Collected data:
______

/-- A running pour still reads a store of an array: the regions of it that the pour reads, or nothing once its last read of them has been
issued (R47): a pour of the array, whose bias an MMC that runs has read; a TILES move with that array as its source (R591); or a collective
that reduces there, which uses the whole A buffer (R780). -/
def Pour.reading (p : Pour) (a : Nat) : List (Nat × Nat × Nat) :=
  if p.unit = .array a && (p.stage = .loading || p.stage = .running) && !p.readsDone then
    (if p.opcode = 2 && p.stage = .running then p.readRegions.take 2 else p.readRegions)
  else if p.opcode = 6 && p.subop / 32 = 0 && p.dA.src = srcBuffer && p.stage = .running && meshFirst p.dA.addr = a && !p.moveReadsDone then
    [(p.param 16 2, p.dA.bufOff, ceilDiv p.mMax 32 * ceilDiv p.nMax 32 * p.dA.tb)]
  else if p.opcode = 0xB && (p.stage = .running || p.stage = .ran) && a ∈ p.reduceArrays then [(0, 0, storeSize 0)]
  else []

/-- Some running pour other than `me` still reads a byte of a range of a store of an array (R47). -/
def State.stillRead (s : State) (me a sel off len : Nat) : Bool :=
  s.pours.any (fun p => p.id ≠ me && (p.reading a).any (fun r => r.1 = sel && overlap r.2.1 r.2.2 off len))

/-- The buffer region that an array pour writes. -/
def Pour.outRegion (p : Pour) : List (Nat × Nat × Nat) :=
  let o := p.dOut
  if o.src = srcBuffer && !p.noOut then
    [(o.bufSel, o.bufOff, ceilDiv p.mMax 32 * (if p.rowFn = fnSiluGate then 1 else ceilDiv p.nMax 32) * o.tb)] else []

/-- The buffer regions of an array pour: those that it reads and its output region. -/
def Pour.regions (p : Pour) : List (Nat × Nat × Nat) := p.readRegions ++ p.outRegion

/-- The output of a pour may take a further sub-tile: the router of its array does not hold two outgoing items (R219), no other pour still
reads the buffer region that it writes (R47), and every write of its earlier sub-tiles that left the part has been acknowledged, so that none
follows a refused one (R203). -/
def State.wayClear (s : State) (p : Pour) : Bool :=
  decide ((s.array p.array).outbox.length < 2) && (p.zeroSize || !p.outRegion.any (fun r => s.stillRead p.id p.array r.1 r.2.1 r.2.2))
    && !s.tc2.any (fun q => q.pour = some p.id)

/-- Every region ends within its store. -/
def regionsFit (l : List (Nat × Nat × Nat)) : Bool := l.all (fun r => decide (r.2.1 + r.2.2 ≤ storeSize r.1))

/-! ### Step 10 -/

/-- A coordinate under MIRROR resolves inside the axis after one reflection (R383). -/
def mirrorOk (n : Nat) (i : Int) : Bool := decide (-(n - 1 : Int) ≤ i) && decide (i ≤ 2 * (n - 1 : Int))

/-- The frame, row or position that a tap reads before its edges are resolved (R365). -/
def Pour.tapT (p : Pour) (kt : Nat) : Int := (p.place.outT * p.geo.st + kt * p.geo.dt : Nat) - (p.geo.pt : Int)
def Pour.tapH (p : Pour) (kh : Nat) : Int := (p.place.outY * p.geo.sh + kh * p.geo.dh : Nat) - (p.geo.ph : Int)
def Pour.tapW (p : Pour) (i kw : Nat) : Int := ((p.place.outX + i) * p.geo.sw + kw * p.geo.dw : Nat) - (p.geo.pw : Int)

______

◆ Task details
Reproduce the data in full, exactly as presented.

◆ Result below
/-- A running pour still reads a store of an array: the regions of it that the pour reads, or nothing once its last read of them has been
issued (R47): a pour of the array, whose bias an MMC that runs has read; a TILES move with that array as its source (R591); or a collective
that reduces there, which uses the whole A buffer (R780). -/
def Pour.reading (p : Pour) (a : Nat) : List (Nat × Nat × Nat) :=
  if p.unit = .array a && (p.stage = .loading || p.stage = .running) && !p.readsDone then
    (if p.opcode = 2 && p.stage = .running then p.readRegions.take 2 else p.readRegions)
  else if p.opcode = 6 && p.subop / 32 = 0 && p.dA.src = srcBuffer && p.stage = .running && meshFirst p.dA.addr = a && !p.moveReadsDone then
    [(p.param 16 2, p.dA.bufOff, ceilDiv p.mMax 32 * ceilDiv p.nMax 32 * p.dA.tb)]
  else if p.opcode = 0xB && (p.stage = .running || p.stage = .ran) && a ∈ p.reduceArrays then [(0, 0, storeSize 0)]
  else []

/-- Some running pour other than `me` still reads a byte of a range of a store of an array (R47). -/
def State.stillRead (s : State) (me a sel off len : Nat) : Bool :=
  s.pours.any (fun p => p.id ≠ me && (p.reading a).any (fun r => r.1 = sel && overlap r.2.1 r.2.2 off len))

/-- The buffer region that an array pour writes. -/
def Pour.outRegion (p : Pour) : List (Nat × Nat × Nat) :=
  let o := p.dOut
  if o.src = srcBuffer && !p.noOut then
    [(o.bufSel, o.bufOff, ceilDiv p.mMax 32 * (if p.rowFn = fnSiluGate then 1 else ceilDiv p.nMax 32) * o.tb)] else []

/-- The buffer regions of an array pour: those that it reads and its output region. -/
def Pour.regions (p : Pour) : List (Nat × Nat × Nat) := p.readRegions ++ p.outRegion

/-- The output of a pour may take a further sub-tile: the router of its array does not hold two outgoing items (R219), no other pour still
reads the buffer region that it writes (R47), and every write of its earlier sub-tiles that left the part has been acknowledged, so that none
follows a refused one (R203). -/
def State.wayClear (s : State) (p : Pour) : Bool :=
  decide ((s.array p.array).outbox.length < 2) && (p.zeroSize || !p.outRegion.any (fun r => s.stillRead p.id p.array r.1 r.2.1 r.2.2))
    && !s.tc2.any (fun q => q.pour = some p.id)

/-- Every region ends within its store. -/
def regionsFit (l : List (Nat × Nat × Nat)) : Bool := l.all (fun r => decide (r.2.1 + r.2.2 ≤ storeSize r.1))

/-! ### Step 10 -/

/-- A coordinate under MIRROR resolves inside the axis after one reflection (R383). -/
def mirrorOk (n : Nat) (i : Int) : Bool := decide (-(n - 1 : Int) ≤ i) && decide (i ≤ 2 * (n - 1 : Int))

/-- The frame, row or position that a tap reads before its edges are resolved (R365). -/
def Pour.tapT (p : Pour) (kt : Nat) : Int := (p.place.outT * p.geo.st + kt * p.geo.dt : Nat) - (p.geo.pt : Int)
def Pour.tapH (p : Pour) (kh : Nat) : Int := (p.place.outY * p.geo.sh + kh * p.geo.dh : Nat) - (p.geo.ph : Int)
def Pour.tapW (p : Pour) (i kw : Nat) : Int := ((p.place.outX + i) * p.geo.sw + kw * p.geo.dw : Nat) - (p.geo.pw : Int)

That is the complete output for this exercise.